Work request -
Count the lines below that include the word "nextUpdate" and write that number alone.

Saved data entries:
##############################
/-- Append a record to those that wait; `gap` and the session fill its fields. False when a ninth would wait and no
INTERVAL record can make room (R424). -/
def State.weirRecordNew (s : State) (kind part : Nat) (x : Option WeirSession) (gap : Bool) (digest : List Byte) : State × Bool :=
  let w := s.weir
  let full := decide (8 ≤ w.waiting.length)
  if full && w.spare.isNone then (s, false) else
  let s := match (if full then w.spare else none) with
    | some r => (s.withWeir fun w => { w with waiting := w.waiting.erase r }).weirSays 4 r.seq r.part
    | none => s
  let seq := w.nextSeq
  let down := !s.weirLink
  let flags := b2n gap + 2 * b2n ((x.map (·.link)).getD false) + 4 * b2n w.jumper
  let b := weirRecord seq kind (if x.isSome then part else 0xFF) w.sealCount ((x.map (·.number)).getD 0) flags w.wtime
    (if down then 0 else s.ns) w.energy ((x.map (·.occ)).getD 0) digest
  (s.withWeir fun w => { w with
    nextSeq := seq + 1
    waiting := w.waiting ++ [⟨seq, kind, part, b⟩]
    sessions := w.sessions.map fun y => if x.isSome && y.part = part then { y with link := down } else y }, true)

/-! ### Commits (R422 to R424) -/

/-- WEIR_DEFERRED: its event, now or when the link returns. -/
def State.weirDeferred (s : State) (r : WeirRec) : State :=
  let d := toLe 1 r.kind ++ toLe 1 r.part ++ toLe 4 r.seq ++ toLe 4 2000 ++ toLe 4 s.weir.holdup
  let s := s.weirSays 1 r.seq r.part
  if s.weirLink then s.eventPf 0x0805 d
  else s.withWeir fun w => { w with held := w.held.or (some d) }

/-- Start the commit of the oldest waiting record, or defer it (R423). -/
def State.weirCommit (s : State) : State :=
  let w := s.weir
  match w.waiting with
  | [] => s
  | r :: _ =>
    if w.commit.isSome || w.fault || !w.powered then s
    else if 3600 ≤ w.holdup then s.withWeir fun w => { w with commit := some 0, deferring := false }
    else if w.deferring then s
    else (s.withWeir fun w => { w with deferring := true }).weirDeferred r

/-- The oldest waiting record is committed. -/
def WeirSt.committed (w : WeirSt) : WeirSt :=
  match w.waiting with
  | [] => w
  | r :: rest =>
    { w with
      waiting := rest, commit := none, log := w.log ++ [(r.seq, r.bytes)]
      newest := some (r.kind, leAt r.bytes 16 8, leAt r.bytes 32 8)
      sessions := w.sessions.map fun x =>
        if r.kind ≤ 3 && x.part = r.part then { x with savedOcc := leAt r.bytes 40 8 } else x }

/-- COMMIT_RETRY: a deferred commit is tried again (R423). -/
def doCommitRetry (w : WeirIn) (s : State) : State := ((s.weirTime w).weirCommit).weirShow

def execCommitRetry (w : WeirIn) (s : State) : Host.Outcome State Fault Refusal := done (doCommitRetry w s)

/-- COMMIT_DONE: the record has been written and read back; a second failure is the fault state (R424). -/
def doCommitDone (ok : Bool) (w : WeirIn) (s : State) : State :=
  match s.weir.commit with
  | none => s
  | some k =>
    let s := s.weirTime w
    let s :=
      if ok then (s.withWeir WeirSt.committed).weirCommit
      else if k = 0 then s.withWeir fun w => { w with commit := some 1 }
      else (s.withWeir fun w => { w with commit := none, fault := true }).weirSays 5 0 0
    s.weirShow

def execCommitDone (ok : Bool) (w : WeirIn) (s : State) : Host.Outcome State Fault Refusal := done (doCommitDone ok w s)

/-! ### The commands (R416, R417, R419, R420, R422, R426) -/

/-- A write of WEIR_CMD: the plinth carries the command to the Weir (R426). -/
def State.weirCtrl (s : State) (value : Nat) : State :=
  let op := bits value 3 0
  let part := bits value 13 8
  if s.flag F.WEIR_BUSY 0 0 then s.weirErr 0 0 part else
  let s := s.setFld F.WEIR_CMD_PART 0 0 part
  if op = 0 ∨ 7 < op then s.weirErr 0 0 part
  else if !s.weirLink then s.setFld F.WEIR_CMD_STATUS 0 0 9
  else (s.setFld F.WEIR_BUSY 0 0 1).withWeir fun w => { w with order := some ⟨op, part, s.fld F.WEIR_ARG 0 0⟩ }

/-- The Weir runs the command `op` that it holds: `f` answers a state and the status. -/
def State.weirRun (s : State) (i : WeirIn) (op : Nat) (f : WeirOrder → State → State × Nat) : State :=
  match s.weir.order with
  | none => s
  | some o =>
    if o.op ≠ op ∨ !s.weir.powered then s else
    let s := s.weirTime i
    match (if s.weir.fault && op ≠ 3 && op ≠ 5 then (s, 8) else f o s) with
    | (s, st) =>
      let s := s.withWeir fun w => { w with order := none }
      let s := ((s.setFld F.WEIR_BUSY 0 0 0).setFld F.WEIR_CMD_STATUS 0 0 st)
      let s := if op = 1 ∧ st = 1 then s.weirErr 2 0 o.part else s
      s.weirCommit.weirShow

/-- The open session of a partition. -/
def WeirSt.session (w : WeirSt) (part : Nat) : Option WeirSession := w.sessions.find? fun x => x.part = part

/-- OPEN (R420, R421). -/
def weirOpenBody (o : WeirOrder) (s : State) : State × Nat :=
  if Config.parts s.part ≤ o.part then (s, 3)
  else if (s.weir.session o.part).isSome then (s, 2)
  else if !s.weir.mayCreate 1 then (s, 1)
  else
    let x : WeirSession := { part := o.part, number := s.weir.nextSession + 1, since := s.weir.wtime }
    match s.weirRecordNew 1 o.part (some x) false [] with
    | (s, false) => (s, 7)
    | (s, true) => (s.withWeir fun w => { w with nextSession := x.number, sessions := w.sessions ++ [x] }, 0)

/-- WEIR_OPEN. -/
def doWeirOpen (w : WeirIn) (s : State) : State := s.weirRun w 1 weirOpenBody

def execWeirOpen (w : WeirIn) (s : State) : Host.Outcome State Fault Refusal := done (doWeirOpen w s)

/-- CLOSE (R420, R421). -/
def weirCloseBody (o : WeirOrder) (s : State) : State × Nat :=
  if Config.parts s.part ≤ o.part then (s, 3) else
  match s.weir.session o.part with
  | none => (s, 2)
  | some x =>
    match s.weirRecordNew 3 o.part (some x) false [] with
    | (s, false) => (s, 7)
    | (s, true) => (s.withWeir fun w => { w with sessions := w.sessions.filter fun y => y.part ≠ o.part }, 0)

/-- WEIR_CLOSE. -/
def doWeirClose (w : WeirIn) (s : State) : State := s.weirRun w 2 weirCloseBody

def execWeirClose (w : WeirIn) (s : State) : Host.Outcome State Fault Refusal := done (doWeirClose w s)

/-- Load WEIR_RECORD. -/
def State.weirLoad (s : State) (b : List Byte) : State :=
  (upFrom 0 40).foldl (fun s i => s.setFld F.WEIR_RECORD 0 i (leAt b (4 * i) 4)) s

/-- READ (R422). -/
def weirReadBody (o : WeirOrder) (s : State) : State × Nat :=
  let n := o.arg % 2 ^ 32
  match s.weir.log.find? fun e => e.1 = n with
  | none => (s, 6)
  | some e => ((s.withWeir fun w => { w with highRead := max w.highRead n }).weirLoad e.2, 0)

/-- WEIR_READ. -/
def doWeirRead (w : WeirIn) (s : State) : State := s.weirRun w 3 weirReadBody

def execWeirRead (w : WeirIn) (s : State) : Host.Outcome State Fault Refusal := done (doWeirRead w s)
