-- ==== Sys2Proof/Machine/Update.lean ====
section
/-! DEFINITION. The Update Engine between a bucket's sum and its gather: the start of an update, its end, and the
arming of the mirror stream (spec/08 R185 to R200, spec/09 R218, R219). -/

namespace Sys2Proof.Machine

/-- Buckets that the engine of a tier updates. -/
def State.updating (s : State) (tier : Nat) : Nat :=
  (s.buckets.filter fun b => b.2.2.2.st = 4 && b.2.2.2.tier = tier).length

/-- When the last condition of a waiting bucket was met (R191). -/
def State.metAt (s : State) (b : OwnBkt) : Nat := max (b.readyAt.getD 0) (sget 0 s.cas.freeAt b.tier)

/-- The bucket that leaves WAIT_GATE next on a tier (R191). -/
def State.nextUpdate (s : State) (tier : Nat) : Option (Nat × Nat × Nat) :=
  (s.buckets.filter fun b => b.2.2.2.tier = tier && s.gateOpen b.1 b.2.1 b.2.2.1).foldl
    (fun (a : Option (Nat × Nat × Nat)) b =>
      match a with
      | none => some (b.1, b.2.1, b.2.2.1)
      | some (p, g, t) =>
        let x := s.metAt (s.own p g t)
        let y := s.metAt b.2.2.2
        if y < x ∨ (y = x ∧ b.2.2.1 < t) then some (b.1, b.2.1, b.2.2.1) else a) none

/-- What an update does, from its record and sum (R186, R192): the plan of `OwnBkt.plan`. -/
def OwnBkt.planOf (b : OwnBkt) (u : Upd) : Nat :=
  if !b.recOk || u.rejected b.elems then 4
  else
    let d := signed 16 (b.epoch + 65536 - u.lastEpoch)
    if d = 0 then 1
    else if d ≠ 1 then 3
    else if u.nfSkip && (upFrom 0 b.elems).any (fun e => !ffin (sget 0 b.sum e)) then 2
    else 0

/-- UPDATE_START: the next bucket of a tier is UPDATING, unless four are; its record is read and its epoch checked, and the mirror stream
sees the step that it applies (R185, R186, R191, R192, R197, R198). -/
def doUpdateStart (tier : Nat) (env : Env) (s : State) : State :=
  if s.stopped ∨ 4 ≤ s.updating tier then s else
  match s.nextUpdate tier with
  | none => s
  | some (part, g, tag) =>
    let b := s.own part g tag
    match s.readVa env (casRq part tier) b.recVa 192 with
    | (s, r, d) =>
      let b := { b with st := 4, applied := none, rec_ := d, recOk := decide (r = Resp.okay) }
      let b := { b with plan := b.planOf (updOf d) }
      let s := s.modOwn part g tag fun _ => b
      match b.plan with
      | 3 => s.updErr 3 part tier b.epoch 0
      | 4 => if b.recOk then s.updErr 0 part tier b.epoch 0 else s.updErr 1 part tier b.epoch 0
      | n =>
        let s := if n = 2 then s.updErr 4 part tier b.epoch 0 else s
        ((s.mirrorLag part b.epoch).mirrorStart env part b.epoch).settleNotes env

def execUpdateStart (tier : Nat) (env : Env) (s : State) : Host.Outcome State Fault Refusal :=
  done (doUpdateStart tier env s)

/-- Write the running powers and the epoch of a record back (R185). -/
def State.recordBack (s : State) (env : Env) (part tier va b1 b2 epoch mir : Nat) : State × Bool :=
  match s.writeVa env (casRq part tier) (va + 112) (toLe 4 b1 ++ toLe 4 b2 ++ toLe 2 epoch ++ toLe 2 mir) with
  | (s, r) => (s, decide (r = Resp.okay))

/-- The effect of an update on memory (R185, R187 to R193): the status and the first failing element. -/
def State.updRun (s : State) (env : Env) (part : Nat) (b : OwnBkt) : State × Nat × Nat :=
  let u := updOf b.rec_
  let mir := u.mirDone
  match b.plan with
  | 1 => (s, 0, 0)
  | 2 =>
    match s.recordBack env part b.tier b.recVa u.b1pow u.b2pow b.epoch mir with
    | (s, true) => (s, 1, 0)
    | (s, false) => (s.updErr 2 part b.tier b.epoch 0, 5, 0)
  | 3 => (s, 2, 0)
  | 4 => (s, 3, 0)
  | _ =>
    match s.updPass env part b.tier u (fun e => sget 0 b.sum e) with
    | (s, o) =>
      let s := s.count 0x0601 b.tier (ofPart part) u.count
      let k := u.consts
      match s.recordBack env part b.tier b.recVa (if u.alg = 2 then k.b1p else u.b1pow) (if u.alg = 2 then k.b2p else u.b2pow)
          b.epoch mir with
      | (s, ok) =>
        let wr := if ok then o.wr else some (o.wr.getD 0)
        let s := match o.ue with
          | some e => s.updErr 1 part b.tier b.epoch e
          | none => s
        let s := match wr with
          | some e => s.updErr 2 part b.tier b.epoch e
          | none => s
        (s, if wr.isSome then 5 else if o.ue.isSome then 4 else 0, (firstOf o.ue wr).getD 0)

/-- The owner's own part of a gather: the halves copied to CAS_BD_PARAM_VA when that is another address, its shard record,
and its own post (R218). -/
def State.gatherOwn (s : State) (env : Env) (part g tag : Nat) (h : GroupHdr) (bytes : List Byte) (a : Nat) : State :=
  let b := s.own part g tag
  let ep := (b.gEpoch + 1) % 65536
  match s.bd env part g h tag with
  | (s, none) => s.postDone env part g tag 8
  | (s, some d) =>
    let w := if d.param = a then (s, Resp.okay) else s.writeVa env (casRq part d.tier) d.param bytes
    if w.2 ≠ .okay then
      (w.1.gatherFailed env part d.tier g tag d.shr d.tensor ep 0 (2 * d.count) h.self_).postDone env part g tag 8
    else
      let c := crc64 bytes
      let r := w.1.putShard env (casRq part d.tier) d.shr d.tensor ep tag 0 1 c c (2 * d.count)
      if r.2 then r.1.postDone env part g tag b.status
      else (r.1.casErr 6 part g tag ep h.self_).postDone env part g tag 8

/-- The engine hands a completed bucket to the Cascade: its units are released, what waited for the update is served and
the gather is sent (R218, R219, R227). -/
def State.handBack (s : State) (env : Env) (part g tag : Nat) : State :=
  match s.grp part g with
  | none => s
  | some x =>
    let b := x.ownOf tag
    match s.halves env part b.tier b.recVa b.elems with
    | (s, bytes, le, a) =>
      let others := (upFrom 0 x.hdr.n).filter fun r => r ≠ x.hdr.self_
      let s := s.modOwn part g tag fun b =>
        { b with st := 5, sum := [], reqs := [], awaiting := others,
                 gEpoch := if b.status = 3 then (b.epoch + 65535) % 65536 else le }
      let s := s.cisRelease env part b.tier
      let s := match s.bd env part g x.hdr tag with
        | (s, some d) => b.reqs.foldl (fun (s : State) r => s.serveRegather env part g tag r x.hdr d) s
        | (s, none) => s
      let s := others.foldl (fun (s : State) r => s.sendGather env part g tag r bytes) s
      (s.gatherOwn env part g tag x.hdr bytes a).retire env part g tag

/-- UPDATE_DONE: every write response of the pass has returned (R185 to R193, R197, R218, R231). -/
def doUpdateDone (part g tag : Nat) (env : Env) (s : State) : State :=
  let b := s.own part g tag
  if s.stopped ∨ b.st ≠ 4 then s else
  let full := decide (4 ≤ s.updating b.tier)
  let u := updOf b.rec_
  match s.updRun env part b with
  | (s, status, elem) =>
    let s := if status = 0 then s else
      s.event part 0x0202 (toLe 8 b.recVa ++ toLe 2 b.epoch ++ toLe 1 status ++ toLe 4 elem)
    let s := if b.plan < 3 then
        (s.modOwn part g tag fun b => { b with applied := some (b.epoch, b.rec_) }).mirrorStream env part g tag b.epoch b.recVa u
      else s
    let s := if full then { s with cas := { s.cas with freeAt := sput 0 s.cas.freeAt b.tier s.ns } } else s
    let s := s.modOwn part g tag fun b => { b with status := status }
    (if s.grpState part g = 3 then
      ((s.modOwn part g tag fun _ => {}).cisRelease env part b.tier).grpIdle part g
    else (s.handBack env part g tag).gateMarks).settleNotes env

def execUpdateDone (part g tag : Nat) (env : Env) (s : State) : Host.Outcome State Fault Refusal :=
  done (doUpdateDone part g tag env s)

/-- UPD_MIR_ENABLE: a write of UPD_MIR_CTRL (R194, R199). -/
def doUpdMirEnable (fn value : Nat) (s : State) : State := if s.fnOpen fn then s.mirCtrl fn value else s

def execUpdMirEnable (fn value : Nat) (s : State) : Host.Outcome State Fault Refusal := done (doUpdMirEnable fn value s)

end Sys2Proof.Machine
end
##############################
Task solution -
2